Why isn't the directional derivative generally scaled down to the unit vector?

The intuition I think of for a directional derivative in the direction on $\overrightarrow{v}$ is that it is how fast the function changes if the input changes with a velocity of $\overrightarrow{v}$. So if you move the input across the domain twice as fast, the function changes twice as fast.

More precisely, this corresponds to the following process that relates calculus in multiple variables to calculus in a single variable. In particular, we can define a line based at a point $\overrightarrow{p}$ with velocity $\overrightarrow{v}$ parametrically as a curve: $$\gamma(t)=\overrightarrow{p}+t\overrightarrow{v}.$$ This is a map from $\mathbb R$ to $\mathbb R^n$. However, if $f:\mathbb R^n\rightarrow \mathbb R$ is another map, we can define the composite $$(f\circ \gamma)(t)=f(\gamma(t))$$ and observe that this is a map $\mathbb R\rightarrow\mathbb R$ so we can study its derivative! In particular, we define the directional derivative of $f$ at $\overrightarrow{p}$ in the direction of $\overrightarrow{v}$ to be the derivative of $f\circ\gamma$ at $0$.

However, when we do this, we only see a "slice" of the domain of $f$ - in particular, we only see the line passing through $\overrightarrow{p}$ in the direction of $\overrightarrow{v}$. This corresponds to the notion of slicing you bring up in your question. In particular, we do not see any values of $f$ outside of the image of $\gamma$, so we are only studying $f$ on some restricted set.


Let $f : \mathbb{R}^n \to \mathbb{R}^m$ and (if the limit exists) $$D_v f(x) = \lim_{h \to 0} \frac{f(x+hv)-f(x)}{h}$$ be the directional derivative in the direction $v$. This way, if the function is differentiabble $$ D_{au+bv} f(x) = a\, D_{u} f(x)+b\, D_{v} f(x) \qquad (a,b) \in \mathbb{R}^2$$ ie. the directional derivative is linear in the direction. Indeed $$D_{v} f(x) = J_x v$$ where $J_x$ is the Jacobian matrix.

You'll have some problems for saying and understanding that if you restrict to $\|v\|=1$, or worse if you normalize $D_vf(x)$


Unit vectors are vastly overrated — the notion of vector is far more computationally convenient when treated as a whole rather than decomposed into separate notions of direction and magnitude.

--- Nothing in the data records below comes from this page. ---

-- ==== Sys2Proof/Machine/Disc.lean ====
section
/-! DEFINITION. Discovery (11_discovery_anticollision, R266–R277): the DISCOVER command, the frames of each standard's
procedure, the resolution of collisions, and the TAG and END items. -/

namespace Sys2Proof.Machine

/-! ## The command's fields (R267) -/

/-- STD of a DISCOVER. -/
def Disc.std (d : Disc) : Nat := fld (d.item.word 4) 31 28
/-- WAKE. -/
def Disc.wake (d : Disc) : Bool := bit (d.item.word 4) 25
/-- HALT. -/
def Disc.halt (d : Disc) : Bool := bit (d.item.word 4) 24
/-- AFI. -/
def Disc.afi (d : Disc) : Nat := fld (d.item.word 4) 15 8
/-- MAX_TAGS as it acts. -/
def Disc.maxTags (d : Disc) : Nat := if fld (d.item.word 4) 7 0 = 0 then 32 else min 32 (fld (d.item.word 4) 7 0)
/-- Whether the procedure of R269 applies: 14443-A, or 18092 at 106 kbit/s (R273). -/
def Disc.typeA (d : Disc) : Bool := d.std == 1 || (d.std == 4 && d.rate == 0)

/-- ANTICOL_MAX as it acts (R285). -/
def State.anticolMax (s : State) : Nat := max 1 (min 40 (s.rf Reg.sessDiscCfg 7 0))

/-- Whether a slot exponent suits a standard (R267). -/
def slotsOk (std k : Nat) : Bool :=
  match std with
  | 1 => k == 0
  | 3 => k == 0 || k == 4
  | _ => decide (k ≤ 4)

/-- Whether a DISCOVER is refused with MODE_ABORT (R266, R267). -/
def State.discBad (s : State) (i : Item) (n : Nat) : Bool :=
  let std := fld (i.word 4) 31 28
  std != s.feStd n || std == 0 || decide (5 ≤ std) || !s.rb (Reg.ctrl (Page.fe n)) 0 || (s.heldCoils n).isEmpty ||
    decide (8 < fld (i.word 5) 23 20) || !slotsOk std (fld (i.word 4) 19 16)

/-! ## Frames of a discovery -/

/-- A standard frame with check bytes both ways. -/
def plain (l : List Byte) : TxFrame := { data := l }

/-- A 7-bit short frame. -/
def shortFrame (b : Byte) : TxFrame := { data := [b], last := 7, txCrc := false, rxCrc := false, bits := true }

/-- SEL of a cascade level (R269). -/
def selByte (level : Nat) : Byte := BitVec.ofNat 8 (0x91 + 2 * level)

/-- The 5 bytes of an earlier cascade level, from the identifier bytes it gave: the cascade tag, three bytes and BCC. -/
def levelBytes (done : List Byte) (level : Nat) : List Byte :=
  let l := (0x88 : Byte) :: (done.drop (3 * (level - 1))).take 3
  l ++ [l.foldl (fun a b => a ^^^ b) 0]

/-- The anticollision frame with the known bits of a level (R269). -/
def anticolFrame (b : Branch) : TxFrame :=
  let k := b.bits.length
  { data := selByte b.level :: BitVec.ofNat 8 (0x20 + 16 * (k / 8) + k % 8) :: packBits b.bits, last := k % 8,
    txCrc := false, rxCrc := false, bits := true, align := k % 8 }

/-- The mask bytes of an INVENTORY, least significant bit first. -/
def inventory (d : Disc) : TxFrame :=
  let one := d.exps == 0
  let flags := 0x06 + (if one then 0x20 else 0) + (if d.afi = 0 then 0 else 0x10)
  plain ([BitVec.ofNat 8 flags, 0x01] ++ (if d.afi = 0 then [] else [BitVec.ofNat 8 d.afi]) ++
    BitVec.ofNat 8 d.cur.bits.length :: packBits d.cur.bits)
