/-- The window that an RXWIN step opens on its tick (R253, R254, R256): moved by the exchange's D; after S(WTX) it closes
with the extended waiting time. -/
def openWindow (n : Nat) (i : Issued) (s : State) : State :=
  let a := (s.eng n).air
  let len := i.operand % 2 ^ 24
  let o := i.act + 8 * a.delay
  let c := match (s.eng n).exch with
    | some x =>
      if x.isL4 ∧ 0 < x.l4.wtxm then a.ref.getD o + 8 * s.wtxWindow x.slot x.l4.wtxm
      else o + 8 * len
    | none => o + 8 * len
  modAir n (fun a => { a with opened := some o, close := some c, sof := none, sec := i.sec }) s

/-- A TX or RXWIN step that FEn has held acts (R253, R260), or is held on while a frame must wait. `floor` is the end of the exchange
that was moved. -/
def heldStep (n floor : Nat) (i : Issued) (s : State) : State :=
  if (s.eng n).waits ≠ [] ∨ (i.op = 3 ∧ (s.movedOn n || s.chanWaits n)) then modEng n (fun e => { e with waits := e.waits ++ [i] }) s
  else if i.op = 3 then txAct n floor (ccAt s.now) (ccAt i.act) i s
  else openWindow n i s

/-- The steps that FEn holds act once what they wait for is over (R253, R260). -/
def serveWaits (n : Nat) (s : State) : State :=
  match (s.eng n).waits with
  | [] => s
  | l =>
    let floor := max (s.eng n).floor (if 0 < (s.eng n).air.delay then ccAt ((s.eng n).rxEnd.getD 0) else 0)
    let t := l.foldl (fun t i => heldStep n floor i t) (modEng n (fun e => { e with waits := [] }) s)
    modEng n (fun e => { e with floor := if e.waits = [] then 0 else floor }) t

/-- What follows when something of FEn has ended: with nothing to come the exchange ends, a step that waited acts, and the DISCOVER that
waits starts (R253, R266). -/
def engAfter (n : Nat) (s : State) : State := startDisc n (serveWaits n (engSettle n s))

/-- TX_STEP (R253): the step acts at the carrier-cycle boundary of its tick. -/
def execTxStep (n : EngIx) (s : State) : Host.Outcome State Fault Refusal :=
  .next (takeStep n 3 (Page.fe n) (fun i s =>
    let t := ccAt i.act
    let u := stepActed n (Page.fe n) i i.act t (passTo t s)
    if (s.eng n).waits ≠ [] ∨ s.movedOn n || s.chanWaits n then modEng n (fun e => { e with waits := e.waits ++ [i] }) u
    else engAfter n (txAct n 0 0 t i u)) s)

/-- RXWIN_STEP (R254): the window opens on the step's tick. -/
def execRxwinStep (n : EngIx) (s : State) : Host.Outcome State Fault Refusal :=
  .next (takeStep n 4 (Page.fe n) (fun i s =>
    if s.rb (Reg.ctrl (Page.fe n)) 0 = false then engAfter n (stepRefused n i.slot Err.modeAbort i.index s)
    else
      let u := stepActed n (Page.fe n) i i.act i.act (passTo i.act s)
      if (s.eng n).waits ≠ [] then modEng n (fun e => { e with waits := e.waits ++ [i] }) u
      else openWindow n i u) s)

/-! ## Frames (R247, R252, R265) -/

/-- What the end of the frame does to the exchange: an Opkar HF frame has no reply (R251). -/
def txEnded (n r : Nat) (s : State) : State :=
  match (s.eng n).exch with
  | none => s
  | some x =>
    let t := incCtx32 x.slot 0xb0 s
    if s.feStd n = 5 then finishExch n { status := 9, ts := r } t else t

/-- The frame that FEn has sent ends on its channel with what has not been fed yet (R397). -/
def engSent (n : Nat) (s : State) : State :=
  let t := engFeed n s
  engClose n ((((t.eng n).check.map Check.bytes).getD []).map Prod.snd) none t

/-- The frame of FEn that is to start on its channel starts, its first bit having come, or waits on (R397, R400). -/
def engBegun (n : Nat) (s : State) : State :=
  match (s.eng n).opening with
  | none => s
  | some (st, _) => engFeed n (passTo st s)

/-- HF_TX_END (R247): the frame reaches its reference tick; one that waits for its channel has yet to start. -/
def execHfTxEnd (n : EngIx) (s0 : State) : Host.Outcome State Fault Refusal :=
  let s := engBegun n s0
  .next (match (s.eng n).air.ref with
    | none => s
    | some r =>
      if s.rf (Reg.feExchStatus n) 10 8 ≠ 2 ∨ (s.eng n).opening.isSome then s
      else
        engAfter n (txEnded n r (feEvent n 1 r (fePhase n 3 (irq (Page.fe n) 0 (addRf (Reg.feFrameCnt n) 15 0 1
          (engSent n (modEng n (fun e => { e with lastTx := some r }) (envelopeEnd n (passTo r s))))))))))
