-- ==== Sys2Proof/Machine/Field.lean ====
section
/-! DEFINITION. The coils' fields and weights in motion (08_coil_channels, R202–R210; 09_field_shaping, R224–R232, R240, R241):
coil sets, bank swaps and fades, FIELD and BANK steps, the mismatch monitor and the tuner. -/

namespace Sys2Proof.Machine

/-! ## Coil sets (R224, R225) -/

/-- SET of FEn in use. -/
def State.coilSet (s : State) (n : Nat) : Nat := s.rf (Reg.fwgtFeCoils n) 11 0

/-- The lowest-numbered coil of a mask that FEn cannot claim, with its code (R224): a coil held by another than Crocus, or of a
quiesced page. -/
def State.coilRefused (s : State) (n mask : Nat) : Option (Nat × Nat) :=
  (bitsOf 12 mask).findSome? (fun c =>
    if s.feHolds n c then none
    else if s.holder c ≠ 0 ∧ s.holder c ≠ 8 then some (c, Err.resourceBusy)
    else if s.quiesced (Page.coil c) then some (c, Err.modeAbort)
    else none)

/-- The tick at which the slot of coil `c` begins in the running sweep (R461). -/
def State.slotStart (s : State) (c : Nat) : Option Nat :=
  s.crocus.sweep.bind (fun w => if c ∈ w.2 then some (w.1 + 512 * w.2.idxOf c) else none)

/-- Whether the running sweep has a slot of coil `c` that has not ended. -/
def State.slotAhead (s : State) (c : Nat) : Bool := (s.slotStart c).any (fun t => decide (s.now < t + 512))

/-- The slot of coil `c` is cut at the present tick (R207): the mismatch measurement of its pulse is abandoned, or had ended. -/
def pulseCut (c : Nat) (s : State) : State :=
  let t := (s.slotStart c).getD 0
  if s.now < t ∨ t + 512 ≤ s.now ∨ s.holder c ≠ 8 ∨ s.crocus.dark.testBit c then s
  else if s.now < t + 8 * (s.rf (Reg.coilMmWin c) 7 0 + max 8 (s.rf (Reg.coilMmWin c) 15 8)) then
    setRb (Reg.coilMmMeas c) 31 false s
  else { s with crocus := { s.crocus with met := s.crocus.met ||| 2 ^ c } }

/-- The drive of the coils of a mask has stopped (R51, R432, R476): their slots of the sweep that have not ended are without drive. -/
def sweepDark (mask : Nat) (s : State) : State :=
  forEach ((bitsOf 12 mask).filter s.slotAhead) (fun c t =>
    let u := pulseCut c t
    { u with crocus := { u.crocus with dark := u.crocus.dark ||| 2 ^ c } }) s

/-- The coils of a mask can be driven again (R51): slots that are still to begin have their pulses. -/
def sweepLight (mask : Nat) (s : State) : State :=
  let l := if s.fldRuns then (bitsOf 12 mask).filter (fun c => (s.slotStart c).any (fun t => decide (s.now < t))) else []
  { s with crocus := { s.crocus with dark := l.foldl clearBit s.crocus.dark } }

/-- Coil `c` yields from Crocus to a field engine (R40, R460): a slot of the sweep that has not ended is lost. -/
def crocusYield (c : Nat) (s : State) : State :=
  publish 0xe3 s.now (addRf Reg.crocusTripCnt 15 0 1 (sif (s.slotAhead c)
    (fun t => let u := pulseCut c t; { u with crocus := { u.crocus with lost := u.crocus.lost ||| 2 ^ c } }) s))

/-- FEn claims the coils of a mask (R224); a coil held by Crocus yields (R40), and a coil still damped is used again. -/
def coilsAdd (n mask : Nat) (s : State) : State :=
  heldRefresh n (forEach (bitsOf 12 mask) (fun c t =>
    modCoil c (fun x => { x with damped := false })
      (if t.feHolds n c then t else claimRes c (4 + n) 0 0 (sif (t.holder c == 8) (crocusYield c) t))) s)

I claim it leads to better understanding as well.

Thus, one should not introduce unit vectors by habit — such a manipulation should be reserved for those circumstances when it does something useful.

Similarly, a good definition or computational tool shouldn't force unit vectors upon the user, unless there is a very good reason for doing so.


Algebraically, the directional derivative is not the main idea — the main idea is the differential of a function: in usual terms, $\nabla f$ is the row vector given by

$$ \nabla f(\vec{x}) = \begin{pmatrix} f_1(\vec{x}) & f_2(\vec{x}) & f_3(\vec{x}) \end{pmatrix} $$

where by $f_k$, I mean the derivative of the function $f$ in its $k$-th place. The directional derivative is simply the product of the differential with the given (column) vector:

$$ \nabla_\vec{v} f = (\nabla f) \vec{v} $$

As such, restricting to unit vectors is unnatural thing to do. Rescaling the input vector to be a unit vector is extremely unnatural.

Note that some people use $\nabla f$ to refer to a column vector, or even treat row and column vectors as the same thing. This is unfortunate, because it is computationally awkward when you change variables, and gets in the way of understanding the difference between vectors and covectors, and the close relationship between the inner product and the transpose operation.


Finally, it's worth noting that derivatives — even directional derivatives — make sense in contexts where there is no notion of length, and thus there is no notion of a "unit" vector that can be applied.